▶ [Supplied material]

+ + + +

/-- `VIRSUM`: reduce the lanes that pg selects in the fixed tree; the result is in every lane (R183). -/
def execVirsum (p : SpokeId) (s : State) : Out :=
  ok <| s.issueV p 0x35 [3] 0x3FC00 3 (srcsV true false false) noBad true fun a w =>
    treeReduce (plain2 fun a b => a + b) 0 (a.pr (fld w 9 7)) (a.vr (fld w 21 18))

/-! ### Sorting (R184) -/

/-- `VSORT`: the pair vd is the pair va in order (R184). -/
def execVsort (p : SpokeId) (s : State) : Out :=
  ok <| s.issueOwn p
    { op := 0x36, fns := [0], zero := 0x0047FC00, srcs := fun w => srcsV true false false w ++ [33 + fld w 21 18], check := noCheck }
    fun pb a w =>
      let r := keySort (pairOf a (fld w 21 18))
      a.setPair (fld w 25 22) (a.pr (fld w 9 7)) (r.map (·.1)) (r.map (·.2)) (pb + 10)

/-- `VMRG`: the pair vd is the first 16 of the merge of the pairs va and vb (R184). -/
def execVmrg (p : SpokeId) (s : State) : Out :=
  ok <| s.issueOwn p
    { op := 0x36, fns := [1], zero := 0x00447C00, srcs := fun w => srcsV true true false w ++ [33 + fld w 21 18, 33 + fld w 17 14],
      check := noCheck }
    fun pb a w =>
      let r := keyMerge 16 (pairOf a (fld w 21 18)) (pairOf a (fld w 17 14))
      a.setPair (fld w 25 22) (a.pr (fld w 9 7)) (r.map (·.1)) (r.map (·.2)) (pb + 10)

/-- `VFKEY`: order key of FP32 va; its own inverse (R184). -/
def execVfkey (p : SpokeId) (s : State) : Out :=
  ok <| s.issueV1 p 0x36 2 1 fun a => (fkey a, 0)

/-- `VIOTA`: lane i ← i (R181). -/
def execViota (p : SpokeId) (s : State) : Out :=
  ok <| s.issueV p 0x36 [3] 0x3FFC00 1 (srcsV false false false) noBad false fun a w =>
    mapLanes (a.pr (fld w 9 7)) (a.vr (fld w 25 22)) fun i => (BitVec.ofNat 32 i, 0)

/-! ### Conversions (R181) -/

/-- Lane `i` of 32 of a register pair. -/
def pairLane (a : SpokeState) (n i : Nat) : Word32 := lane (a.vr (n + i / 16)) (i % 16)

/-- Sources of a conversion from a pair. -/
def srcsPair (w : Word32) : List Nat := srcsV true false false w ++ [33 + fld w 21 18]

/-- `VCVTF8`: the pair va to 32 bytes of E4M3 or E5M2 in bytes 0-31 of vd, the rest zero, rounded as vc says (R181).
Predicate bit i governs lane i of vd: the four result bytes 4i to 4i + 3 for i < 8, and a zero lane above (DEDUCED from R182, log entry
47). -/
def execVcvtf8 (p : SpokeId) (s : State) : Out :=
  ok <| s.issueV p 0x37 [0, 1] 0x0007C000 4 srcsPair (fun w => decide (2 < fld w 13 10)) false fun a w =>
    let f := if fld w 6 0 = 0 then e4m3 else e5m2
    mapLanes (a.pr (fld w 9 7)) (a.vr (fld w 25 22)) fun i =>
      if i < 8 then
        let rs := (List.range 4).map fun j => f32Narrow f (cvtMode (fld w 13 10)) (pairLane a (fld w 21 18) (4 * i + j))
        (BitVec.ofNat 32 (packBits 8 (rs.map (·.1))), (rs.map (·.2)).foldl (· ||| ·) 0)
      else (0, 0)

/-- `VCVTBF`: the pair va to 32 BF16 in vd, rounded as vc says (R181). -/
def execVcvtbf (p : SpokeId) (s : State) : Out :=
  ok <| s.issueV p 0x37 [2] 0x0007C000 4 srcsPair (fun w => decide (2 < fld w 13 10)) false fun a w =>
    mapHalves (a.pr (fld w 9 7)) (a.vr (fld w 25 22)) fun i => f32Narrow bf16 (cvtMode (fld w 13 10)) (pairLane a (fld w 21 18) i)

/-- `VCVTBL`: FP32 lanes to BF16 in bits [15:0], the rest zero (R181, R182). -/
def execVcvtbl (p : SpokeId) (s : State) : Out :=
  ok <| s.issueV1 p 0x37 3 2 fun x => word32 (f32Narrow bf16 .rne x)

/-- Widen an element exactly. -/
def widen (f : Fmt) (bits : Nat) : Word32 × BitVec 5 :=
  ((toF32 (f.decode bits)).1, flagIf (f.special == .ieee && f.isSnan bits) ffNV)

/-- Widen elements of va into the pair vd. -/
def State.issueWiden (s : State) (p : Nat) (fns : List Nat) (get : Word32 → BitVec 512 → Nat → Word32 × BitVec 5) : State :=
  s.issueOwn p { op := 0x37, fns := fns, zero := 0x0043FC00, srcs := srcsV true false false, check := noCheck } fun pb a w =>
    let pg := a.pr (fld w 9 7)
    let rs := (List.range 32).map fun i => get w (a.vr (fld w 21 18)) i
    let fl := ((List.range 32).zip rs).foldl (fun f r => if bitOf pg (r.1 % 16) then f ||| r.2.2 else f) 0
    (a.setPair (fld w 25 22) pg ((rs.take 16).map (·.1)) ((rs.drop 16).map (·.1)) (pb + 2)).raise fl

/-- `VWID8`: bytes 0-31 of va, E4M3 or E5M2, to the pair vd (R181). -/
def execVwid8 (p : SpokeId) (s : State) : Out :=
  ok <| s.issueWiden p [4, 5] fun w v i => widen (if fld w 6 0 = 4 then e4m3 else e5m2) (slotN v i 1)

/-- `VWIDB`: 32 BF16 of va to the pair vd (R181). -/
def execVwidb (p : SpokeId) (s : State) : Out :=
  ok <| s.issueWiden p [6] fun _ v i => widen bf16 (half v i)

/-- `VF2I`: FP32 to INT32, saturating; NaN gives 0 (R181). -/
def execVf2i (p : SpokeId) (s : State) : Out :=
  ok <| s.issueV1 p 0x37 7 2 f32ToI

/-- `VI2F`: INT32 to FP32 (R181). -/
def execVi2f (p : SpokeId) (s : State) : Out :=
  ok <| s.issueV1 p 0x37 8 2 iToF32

+ + + +

▶ [Your goal]
Output exactly the lines above, from the one holding "ok <| s.issueWiden p [6]" through the end of the data, including the first and last.

▶ [Solution to this problem]
  ok <| s.issueWiden p [6] fun _ v i => widen bf16 (half v i)

/-- `VF2I`: FP32 to INT32, saturating; NaN gives 0 (R181). -/
def execVf2i (p : SpokeId) (s : State) : Out :=
  ok <| s.issueV1 p 0x37 7 2 f32ToI

/-- `VI2F`: INT32 to FP32 (R181). -/
def execVi2f (p : SpokeId) (s : State) : Out :=
  ok <| s.issueV1 p 0x37 8 2 iToF32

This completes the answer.